Gotham Diary:
Lacrimosa
23 July 2012

Over the weekend, I read Christoff Wolff’s Mozart at the Gateway to His Fortune: Serving the Emperor, 1788-1791. It is something less than a book but more than a collection of essays: surely it will inspire a younger scholar to write a thicker, more comprehensive study of Wolf’s thesis, which is that appointment to an official post in the imperial music establishment, something that Mozart had longed for ever since arriving in Vienna in 1781, altered the composer’s outlook and influenced stylistic changes. Wolff also debunks any idea that Mozart “knew that the end was nigh.” The major works of his last four years of life, far from representing the culmination of a career, were more likely to have been the preliminary efforts in an artistic shift that we can only guess at. The effect of reading Mozart at the Gateway to His Fortune is to make his very untimely death even harder to take than it usually is. I stayed up way too late last night, listening to The Magic Flute and sobbing into my nightcap.

It is hard to find, let alone define, a common denominator for the musical style of Mozart’s last years, the years in the service of the emperor. There are some general elements that are prevalent in much of the music of this period: grand and sublime statements as realized in the last symphonies and an ambitious increase in the musical format of movements; a more restrained and mellow, yet no less effective approach toward concerto writing, as seen in the last two piano concertos and the clarinet concerto; and, generally, a more open, more adventurous, and more varied application of polyphonic designs as well as truly unusual and untested harmonic processes such as modulations gliding in and out of distant realms and creating shocking expressive effects. Above all, a zeal for innovative compositional approaches is notably dominant.

I have always found the last three concertos to be somewhat regressive, reminiscent of the simpler music of Mozart’s childhood, but Wolff suggests that Mozart was looking even further back than that, to the Augustan majesty of Bach and, especially, Handel. This would explain, too, why the Requiem, which was the first piece of classical music that I knew well (of all things!) never struck me as sounding much like anything else that Mozart wrote; Wolf devotes a chapter to the new style of church music that Mozart was developing in the Ave verum corpus and the Requiem, showing how rooted it was in the Saxon clarity of Protestant music the likes of which Viennese audiences had never heard.

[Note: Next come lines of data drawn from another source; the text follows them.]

theorem State.dccAuthCfg_frame (W : Nat) (hW : 8796094171184 &&& W = 8796094171184) (o : DccAuthOp) (s : State) : (State.dccAuthCfg o s).hide W = s.hide W := by
  refine hide_mono _ _ hW ?_
  unfold State.dccAuthCfg
  repeat' (first | with_reducible rfl | simp only [State.resign_frame, State.setDcc_frame, Nat.reduceAnd, hide_ite, snd_ite, foldS_frame, whenS_frame, foldl_frame, ite_self, implies_true, mk_leaf, State.hideU, Ce.hide, Glb.hide, Flt.hide, Hif.hide, Sec.hide, Stp.hide, pick, Nat.reduceEqDiff, reduceIte] | with_reducible refine (foldS_frame _ _ _ (fun _ _ => ?_) _).trans ?_ | with_reducible refine (whenS_frame _ _ _ _ (fun _ => ?_)).trans ?_ | split)

theorem State.dccClear_frame (W : Nat) (hW : 8796094171152 &&& W = 8796094171152) (ch : Nat) (s : State) : (State.dccClear ch s).hide W = s.hide W := by
  refine hide_mono _ _ hW ?_
  unfold State.dccClear
  repeat' (first | with_reducible rfl | simp only [State.modDcc_frame, State.oxCancel_frame, Nat.reduceAnd, hide_ite, snd_ite, foldS_frame, whenS_frame, foldl_frame, ite_self, implies_true, mk_leaf, State.hideU, Ce.hide, Glb.hide, Flt.hide, Hif.hide, Sec.hide, Stp.hide, pick, Nat.reduceEqDiff, reduceIte] | with_reducible refine (foldS_frame _ _ _ (fun _ _ => ?_) _).trans ?_ | with_reducible refine (whenS_frame _ _ _ _ (fun _ => ?_)).trans ?_ | split)

theorem State.dccQptr_frame (W : Nat) (hW : 8796094171184 &&& W = 8796094171184) (ch : Nat) (s : State) : (State.dccQptr ch s).hide W = s.hide W := by
  refine hide_mono _ _ hW ?_
  unfold State.dccQptr
  repeat' (first | with_reducible rfl | simp only [State.cmacPump_frame, State.dccClear_frame, Nat.reduceAnd, hide_ite, snd_ite, foldS_frame, whenS_frame, foldl_frame, ite_self, implies_true, mk_leaf, State.hideU, Ce.hide, Glb.hide, Flt.hide, Hif.hide, Sec.hide, Stp.hide, pick, Nat.reduceEqDiff, reduceIte] | with_reducible refine (foldS_frame _ _ _ (fun _ _ => ?_) _).trans ?_ | with_reducible refine (whenS_frame _ _ _ _ (fun _ => ?_)).trans ?_ | split)

theorem execDccTxFrame_frame (W : Nat) (hW : 8796094171184 &&& W = 8796094171184) (d : BufDesc) (buf : List Byte) (s : State) : (after1 (execDccTxFrame d buf) s).hide W = s.hide W := by
  refine hide_mono _ _ hW ?_
  unfold after1 execDccTxFrame
  repeat' (first | with_reducible rfl | simp only [State.badDesc_frame, State.consume_frame, State.dccQueue_frame, State.modDcc_frame, Nat.reduceAnd, hide_ite, snd_ite, foldS_frame, whenS_frame, foldl_frame, ite_self, implies_true, mk_leaf, State.hideU, Ce.hide, Glb.hide, Flt.hide, Hif.hide, Sec.hide, Stp.hide, pick, Nat.reduceEqDiff, reduceIte] | with_reducible refine (foldS_frame _ _ _ (fun _ _ => ?_) _).trans ?_ | with_reducible refine (whenS_frame _ _ _ _ (fun _ => ?_)).trans ?_ | split)

theorem execDccRxFrame_frame (W : Nat) (hW : 8796094171184 &&& W = 8796094171184) (ch : Fin 64) (addr : DWord) (c : BufCtl) (s : State) : (after1 (execDccRxFrame ch addr c) s).hide W = s.hide W := by
  refine hide_mono _ _ hW ?_
  unfold after1 execDccRxFrame
  repeat' (first | with_reducible rfl | simp only [State.dccDrop_frame, State.dccIn_frame, State.dccOpen_frame, State.modDcc_frame, Nat.reduceAnd, hide_ite, snd_ite, foldS_frame, whenS_frame, foldl_frame, ite_self, implies_true, mk_leaf, State.hideU, Ce.hide, Glb.hide, Flt.hide, Hif.hide, Sec.hide, Stp.hide, pick, Nat.reduceEqDiff, reduceIte] | with_reducible refine (foldS_frame _ _ _ (fun _ _ => ?_) _).trans ?_ | with_reducible refine (whenS_frame _ _ _ _ (fun _ => ?_)).trans ?_ | split)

But as we imagine the direction in which Mozart seemed poised to take off at the time of his death, we ought probably to bear in mind that its excitements would have remained enveloped in a charming surface appeal. It is almost impossible, now, to hear what might have struck Mozart’s contemporaries as “difficult” about his music; the handiest guide seems to be Joseph II’s famous complaint about “too many notes.” But there would never, I think have been anything as noisy as the beginning of the final movement of Beethoven’s Ninth Symphony, or as charmlessly severe as the opening of the Fifth. Mozart could be an awful egotist, and he was extraordinarily ambitious, but he kept these things out of his music. It is hard to imagine him setting out to express himself, as Beethoven was so overtly to do. In short, I can’t see how Mozart would have taken a place among the “romantic” composers, whose innovations were probably made somewhat easier by his premature passing from the scene.

Mozart at the Gateway to His Fortune — the phrase is Mozart’s own, written in an appeal to Michael Puchberg for a big loan — is an enormous treat for me, because it tells me that most of things that I “know” about Mozart are wrong. It does no such thing, really, but in making me want to hear everything afresh it effectively gives me a new composer. I will at any rate stop saying that we don’t know if Mozart ever heard the last three symphonies.

Another reason for late-night tears: I was listening to the Karl Böhm recording that features Evelyn Lear as Pamina and Dietrich Fischer-Dieskau as Papageno, two singers who died recently — in respectable retirement.  Poignant, that. No retirement for Mozart!